Introduces data-analysis methods regularly encountered within environmental sciences. Students learn how to think about data, its uncertainty, how models and data are related and depend on underlying assumptions, and how to synthesize information contained in data. Prerequisite(s): MATH 11B or MATH 19B or equivalent. Enrollment is restricted to declared environmental sciences majors. (General Education Code(s): SR.)

Explores empirical approach to quantify and explain changes in the Earth system over time. With the complexity of the Earth system, and the challenge of making accurate and numerous observations, simple methods can be of limited usefulness. Course covers more advanced methods that are typically not included in introductory-level statistical courses. Students learn how to analyze time-series data and answer questions about the Earth system and acquire the theoretical basis of the statistical approaches, the experience at conducting analyses, and practice interpreting and discussing the results. This class is hands-on and utilizes a suite of observational datasets and outputs from Earth system models. Students cannot receive credit for this course and OCEA 267. Prerequisite(s): ESCI 160, EART 125, or OCEA 260/EART 260.

In-depth exploration of a topic within the environmental sciences.
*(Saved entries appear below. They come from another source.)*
-- ==== Sys2Proof/Safety.lean ====
section
/-! DEFINITION. The terms the statements use: legal configurations (spec 40_threshold.md R101), the error table (60_exceptions.md R170, R171), the bar
resolution as the spec's own loop (41_bandtable.md R122), correct rounding to binary64 (40_threshold.md R104), and the invariants of a good state. -/

namespace Sys2Proof.Machine

/-! ### Command words -/

/-- The fields (OP, RANGE, ARG) that R73 returns for a command, as numbers (R70, R71). -/
def fieldsOf : Instr → Nat × Nat × Nat
  | .nop => (0, 0, 0)
  | .genThr => (1, 0, 0)
  | .build r => (2, (fieldOfRange r).toNat, 0)
  | .commit => (3, 0, 0)
  | .run => (4, 0, 0)
  | .resolve r f => (5, (fieldOfRange r).toNat, f.toNat)
  | .qfreq r idx => (6, (fieldOfRange r).toNat, idx.toNat)
  | .clrerr => (7, 0, 0)
  | .sreset => (8, 0, 0)

/-! ### Configurations and errors -/

/-- A legal threshold configuration (R101). -/
structure LegalConfig (min max n : Word) : Prop where
  min_fits : min.toNat ≤ 0xFFFF
  max_fits : max.toNat ≤ 0xFFFF
  min_pos : 1 ≤ min.toNat
  min_lt_max : min.toNat < max.toNat
  bars_pos : 1 ≤ n.toNat
  bars_le : n.toNat ≤ 256

/-- The commands that are long (R71). -/
def isLong : Instr → Bool
  | .genThr => true
  | .build _ => true
  | .commit => true
  | .run => true
  | .resolve _ _ => true
  | .qfreq _ _ => true
  | .nop => false
  | .clrerr => false
  | .sreset => false

/-- The commands that read the threshold configuration (the column "raised by" of R170, codes 1 to 4). -/
def readsBounds : Instr → Bool
  | .genThr => true
  | .run => true
  | .build _ => false
  | .commit => false
  | .resolve _ _ => false
  | .qfreq _ _ => false
  | .nop => false
  | .clrerr => false
  | .sreset => false

/-- The commands that read the scheme (R170, code 5). -/
def readsScheme : Instr → Bool
  | .build _ => true
  | .resolve _ _ => true
  | .qfreq _ _ => true
  | .run => true
  | .genThr => false
  | .commit => false
  | .nop => false
  | .clrerr => false
  | .sreset => false

/-- The commands that need thresholds (R170, code 6). -/
def needsThresholds : Instr → Bool
  | .build _ => true
  | .resolve _ _ => true
  | .genThr => false
  | .commit => false
  | .run => false
  | .qfreq _ _ => false
  | .nop => false
  | .clrerr => false
  | .sreset => false

/-- Whether, for command `i` issued in state `s`, the cause of an error code holds: one row of R170 each. -/
def causeHolds (s : State) (i : Instr) : ErrCode → Prop
  | .noError => False
  | .cfgRange => readsBounds i = true ∧ (0xFFFF < s.minFreq.toNat ∨ 0xFFFF < s.maxFreq.toNat)
  | .cfgMinZero => readsBounds i = true ∧ s.minFreq.toNat = 0
  | .cfgMinGeMax => readsBounds i = true ∧ s.maxFreq.toNat ≤ s.minFreq.toNat
  | .cfgNumBars => readsBounds i = true ∧ (s.numBars.toNat = 0 ∨ 256 < s.numBars.toNat)
  | .cfgScheme => readsScheme i = true ∧ 1 < s.scheme.toNat
  | .seqNoThr => needsThresholds i = true ∧ s.thrValid = false
  | .seqIncomplete => i = .commit ∧
      ((∃ r, (s.work r).valid = false) ∨ ∃ r r', (s.work r).scheme ≠ (s.work r').scheme)
  | .cmdIllegal => False
  | .cmdBusy => (isLong i = true ∨ i = .sreset) ∧ s.inflight ≠ none
  | .busAccess => False

/-- The order of the checks a command makes after decoding (R171). -/
def checkOrder : List ErrCode :=
  [.cmdBusy, .cfgRange, .cfgMinZero, .cfgMinGeMax, .cfgNumBars, .cfgScheme, .seqNoThr, .seqIncomplete]

/-- `c` is the first code of the order whose cause holds. -/
def FirstError (s : State) (i : Instr) (c : ErrCode) : Prop :=
  ∃ before after, checkOrder = before ++ c :: after ∧ causeHolds s i c ∧ ∀ d ∈ before, ¬ causeHolds s i d

/-- The record a long command puts in flight (R38), by command. -/
def flightOf (s : State) : Instr → Option InFlight
  | .genThr => some (s.snapshot .genThr .low 0#16)
  | .build r => some (s.snapshot .build r 0#16)
  | .commit => some (s.snapshot .commit .low 0#16)
  | .run => some (s.snapshot .run .low 0#16)
  | .resolve r f => some (s.snapshot .resolve r f)
  | .qfreq r idx => some (s.snapshot .qfreq r (idx.setWidth 16))
  | .nop => none
  | .clrerr => none
  | .sreset => none

/-! ### Bar resolution, as the spec's loop -/

/-- R122, line by line: the first `b` of `0..n` in order with `THR[b] ≤ f < THR[b+1]`; else the clamp; else the fallback. -/
def specResolve (table : List Half) (n f : Nat) (clamp : Bool) : Nat × Kind :=
  match (List.range n).find? (fun b => decide ((table.getD b 0#16).toNat ≤ f ∧ f < (table.getD (b + 1) 0#16).toNat)) with
  | some b => (b, .scan)
  | none =>
    if clamp = true ∧ (table.getD n 0#16).toNat ≤ f then (n - 1, .clamp)
    else (0, .fallback)

/-- The byte BuildTable stores for index `idx` over thresholds `table` with `n` bars (R126, R127). The high range alone clamps (R81, C2). -/
def specEntry (table : List Half) (n : Nat) (sch : Scheme) (r : Range) (idx : Nat) : Byte :=
  match freqOf sch r idx with
  | none => 0#8
  | some f => BitVec.ofNat 8 (specResolve table n f (decide (r = .high))).1

/-- Some index of range `r` that has a frequency resolves with kind `k`; the high range alone clamps (R81, C2). -/
def someIndexEnds (table : List Half) (n : Nat) (sch : Scheme) (r : Range) (k : Kind) : Prop :=
  ∃ idx f, idx < 256 ∧ freqOf sch r idx = some f ∧ (specResolve table n f (decide (r = .high))).2 = k

/-- The place of a range's first byte in the blob (R85). -/
def blobOffset : Range → Nat
  | .low => 0
  | .mid => 256
  | .high => 512

/-! ### Correct rounding -/

/-- A number of units of `2^-1074` that is a binary64 value: a 53-bit significand times a power of two. The format is PRESUMED, and no largest finite value is
given (notes/assumptions/11.md). -/
def Representable (y : Nat) : Prop := ∃ m k, y = m * 2 ^ k ∧ m < 2 ^ 53

/-- `y` is the binary64 value nearest the real `v` (both in units of `2^-1074`), ties to the even significand (R104), in the format of `Representable`
(notes/assumptions/11.md). -/
structure IsNearestEven (y : Nat) (v : ℝ) : Prop where
  representable : Representable y
  nearest : ∀ z, Representable z → |v - (y : ℝ)| ≤ |v - (z : ℝ)|
  ties_even : ∀ z, Representable z → z ≠ y → |v - (z : ℝ)| = |v - (y : ℝ)| → y / 2 ^ (y.log2 - 52) % 2 = 0

/-! ### Good states -/

/-- The record in flight passed its own acceptance checks (R171), and what they looked at still holds: nothing it rests on changes while it is in
flight (R152). -/
def FlightLegal (s : State) (c : InFlight) : Prop :=
  match c.op with
  | .genThr => LegalConfig c.min c.max c.n
  | .build => c.scheme.toNat ≤ 1 ∧ s.thrValid = true
  | .commit => (∀ r, (s.work r).valid = true) ∧ ∀ r r', (s.work r).scheme = (s.work r').scheme
  | .run => LegalConfig c.min c.max c.n ∧ c.scheme.toNat ≤ 1
  | .resolve => c.scheme.toNat ≤ 1 ∧ s.thrValid = true
  | .qfreq => c.scheme.toNat ≤ 1 ∧ c.arg.toNat < 256

/-- A good state: table sizes (R10, R31), the canonical form of OUT and its window (R35), the meaning of THR_VALID and THR_N (R30, R31), of the working
tables' valid bits (R32), bar indices below THR_N (R123 (d)), VariantB's masked bytes (R126), OUT before the first commit (R35), and a legal
record in flight. -/
structure State.Inv (s : State) : Prop where
  thr_length : s.thr.length = 257
  work_length : ∀ r, (s.work r).data.length = 256
  out_canonical : s.out.wf
  out_in_window : ∀ c ∈ s.out, outBase ≤ c.1 ∧ c.1 < outEnd
  no_thresholds : s.thrValid = false → s.thrN = 0#32 ∧ ∀ i, s.thrAt i = 0#16
  thrN_legal : s.thrValid = true → 1 ≤ s.thrN.toNat ∧ s.thrN.toNat ≤ 256
  thr_floor : s.thrAt 0 = 0#16
  thr_above : ∀ i, s.thrN.toNat < i → s.thrAt i = 0#16
  work_needs_thr : ∀ r, (s.work r).valid = true → s.thrValid = true
  bar_bound : ∀ r, (s.work r).valid = true → ∀ k, ((s.work r).at k).toNat < s.thrN.toNat
  mid_masked : s.mid.scheme = .variantB → ∀ k, 192 ≤ k → s.mid.at k = 0#8
  out_masked : s.outScheme = .variantB → ∀ k, 448 ≤ k → k < 512 → s.outAt k = 0#8
  no_blob : s.outValid = false → s.out = [] ∧ s.outScheme = .variantA
  flight_legal : ∀ c, s.inflight = some c → FlightLegal s c

/-- The source's invariants of the ThresholdTable (R31, R106): while THR_VALID is 1, `THR[0] = 0`, the entries do not decrease up to THR_N, and the
first bar's upper boundary is at least 1. A threshold configuration in flight is legal. -/
structure State.ThrInv (s : State) : Prop where
  floor : s.thrValid = true → s.thrAt 0 = 0#16
  sorted : s.thrValid = true → ∀ i, i < s.thrN.toNat → s.thrAt i ≤ s.thrAt (i + 1)
  first_pos : s.thrValid = true → 1 ≤ (s.thrAt 1).toNat
  flight : ∀ c, s.inflight = some c → c.op = .genThr ∨ c.op = .run → LegalConfig c.min c.max c.n

end Sys2Proof.Machine
end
Involves at least one research paper. Topics vary quarterly; consult the current course listings. Prerequisite(s): Entry Level Writing and Composition requirements; ESCI 100A and previous or concurrent enrollment in ESCI 100B. Enrollment is restricted to senior environmental sciences majors. Enrollment is by application with selection based on appropriate background and academic performance and by consent of the instructor. Satisfies the senior comprehensive requirement. . Enrollment limited to 20.